In dismissing the appellant’s
appeal, the CA held that a purposive reading of section 25
of the CPF Act favoured the use of intestacy law as “written
law”. However, the Court observed that there were difficulties
in this approach as no “written law” could strictly
apply if CPF moneys were deemed to be separate from a deceased’s
estate. The Court therefore suggested that Parliament consider
amending section 25(2) of the CPF Act by adding the words
“governing intestacy” after the phrase “any
written law for the time being in force”. The CA also
affirmed the High Court’s holding that rule 4 was not
breached. It further stated that a breach of rule 4 would
not invalidate the nomination on the particular facts of this
case. The underlying purpose to prevent fraud had no relevance
in these circumstances as the CPF Board had written and spoken
to the deceased to confirm her choice of nominee.
Management
Corporation Strata Title Plan No 2297 v Seasons Park Ltd [2005]
2 SLR 613
The appellant management
corporation brought an action in contract and tort against
the developer of a condominium in respect of defects and damage
to the common property. The most pertinent issue before the
CA was whether the respondent was entitled to rely on the
defence of “independent contractor”.
The appellant argued that
pursuant to the Housing Developers (Control and Licensing)
Act (Cap 130, 1985 Rev Ed) (“the HD Act”) and
the rules made thereunder (the Rules), the respondent had
a non-delegable duty to build the condominium in a good and
workmanlike manner.

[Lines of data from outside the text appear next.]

/-- CFG.LOAD is five staging writes and a CFG_COMMIT. -/
theorem map_access_cfgLoad (base : Nat) (bits poly init xorout : Word) (refin refout : Bool) :
    (Stmt.cfgLoad bits.toNat poly.toNat init.toNat refin.toNat refout.toNat xorout.toNat).expand.map
        (Basic.access base) =
      ([.write (base + 0x040) 8 bits, .write (base + 0x048) 8 poly, .write (base + 0x050) 8 init,
        .write (base + 0x058) 8 xorout,
        .write (base + 0x060) 8 (BitVec.ofNat 64 (refin.toNat + 2 * refout.toNat)),
        cmdAccess base .cfgCommit] : List Access).map some := by
  have hflags : (Basic.wr .stgFlags (refin.toNat + 2 * refout.toNat)).access base =
      some (.write (base + 0x060) 8 (BitVec.ofNat 64 (refin.toNat + 2 * refout.toNat))) :=
    if_pos (by have := refin.toNat_le; have := refout.toNat_le; omega)
  simp only [Stmt.expand, List.map_cons, List.map_nil, access_wr, hflags]
  rfl

/-- Settles O56: each program assembles to the accesses of its expansion (`assemble_singleton`), and a
command of an operand above 255 has no access. -/
theorem pseudoInstructionsExpand : Obligations.PseudoInstructionsExpand := by
  intro base
  refine ⟨fun bits poly init xorout refin refout => ?_, fun c data hc => ⟨?_, ?_, ?_⟩, rfl,
    fun c b hc => ⟨assemble_singleton_none (access_ctxStart_none base hc),
      assemble_singleton_none (access_ctxFinal_none base hc),
      assemble_singleton_none (access_ctxFold_none base (.inl hc)),
      assemble_singleton_none (access_ctxFold_none base (.inr hc))⟩⟩
  · exact assemble_singleton (map_access_cfgLoad base bits poly init xorout refin refout)
  · rw [assemble_singleton (map_access_ctxFolds base hc data), List.map_map, List.map_map]
    simp only [Function.comp_def, cmdAccess, encode_ctxFold hc]
  · simp only [assemble, List.flatMap_cons, List.flatMap_nil, Stmt.expand, List.cons_append,
      List.nil_append, List.append_nil]
  · rw [assemble_singleton (map_access_crc base hc data)]
    rfl

end Sys2Proof.Machine
end

section
/-! Validation (40_config_table.md R92, R101), the words of a command without operands, and CFG_COMMIT
(R100 to R103). -/

namespace Sys2Proof.Machine

/-! ## Validation -/

/-- The valid configurations as numbers (40_config_table.md R92). -/
theorem CrcConfig.valid_iff {k : CrcConfig} : k.Valid ↔
    1 ≤ k.bits.toNat ∧ k.bits.toNat ≤ 64 ∧ k.poly.toNat < 2 ^ k.bits.toNat ∧
      k.init.toNat < 2 ^ k.bits.toNat ∧ k.xorout.toNat < 2 ^ k.bits.toNat :=
  and_congr_right fun _ => and_congr_right fun hn => by simp only [le_fullmask_iff hn]

/-- Settles O23: `validate_eq_none_iff`, with the valid configurations as numbers; no check reads the
flags. -/
theorem validationAcceptsExactlyValidConfigurations :
    Obligations.ValidationAcceptsExactlyValidConfigurations := fun _ =>
  ⟨validate_eq_none_iff.trans CrcConfig.valid_iff, validate_eq_none_iff, fun _ => rfl⟩

/-- A width outside 1 to 64 is the first failure (40_config_table.md R101). -/
theorem validate_of_bits_out_of_range {k : CrcConfig} (h : k.bits.toNat < 1 ∨ k.bits.toNat > 64) :
    validate k = some .cfgBitsRange :=
  if_pos (bits_out_of_range_iff.mpr h)

/-- With a width of 1 to 64 the other three checks follow in order (40_config_table.md R101). -/
theorem validate_of_bits_in_range {k : CrcConfig} (h1 : 1 ≤ k.bits.toNat) (h64 : k.bits.toNat ≤ 64) :
    validate k =
      if fullmask k.bits.toNat < k.poly then some .cfgPolyWidth
      else if fullmask k.bits.toNat < k.init then some .cfgInitWidth
      else if fullmask k.bits.toNat < k.xorout then some .cfgXoroutWidth
      else none :=
  if_neg (mt bits_out_of_range_iff.mp (by omega))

The CA disagreed. In the CA’s view,
there were no specific provisions in the HD Act or the Rules
to support the appellant’s argument. The HD Act was
intended to control and license the business of housing developers,
and had nothing to do with building standards. In fact, the
statute that dealt with building standards was the Building
Control Act (Cap 29, 1999 Rev Ed) (the BC Act). The CA found
that the BC Act recognised that the design and erection of
a building in a development could be undertaken by competent
professionals and contractors appointed by the developer.
Chin
Bay Ching v Merchant Ventures Pte Ltd [2005] 3 SLR 142
The respondent commenced
an action against the appellant for defamation and malicious
falsehood, and obtained a mandatory injunction requiring the
appellant to retract the allegedly defamatory letters, as
well as a prohibitory injunction restraining the appellant
from making further defamatory statements. The appellant appealed
against the grant of both interlocutory injunctions.
The CA held that in an application
for an interlocutory mandatory or prohibitory injunction in
a defamation action, the jurisdiction of the Court had to
be exercised with great caution, and could not be exercised
simply on the usual guidelines set forth in American Cyanamid
v Ethicon [1975] AC 396. Interlocutory injunctions should
generally only be granted where it was clear that the statement
complained of was libellous and no defence could possibly
apply. In the case of an interlocutory mandatory injunction,
the Court should also be satisfied that special circumstances
existed to warrant such exceptional relief. In allowing the
appeal, the CA found that the circumstances in the present
case did not warrant the grant of either injunction.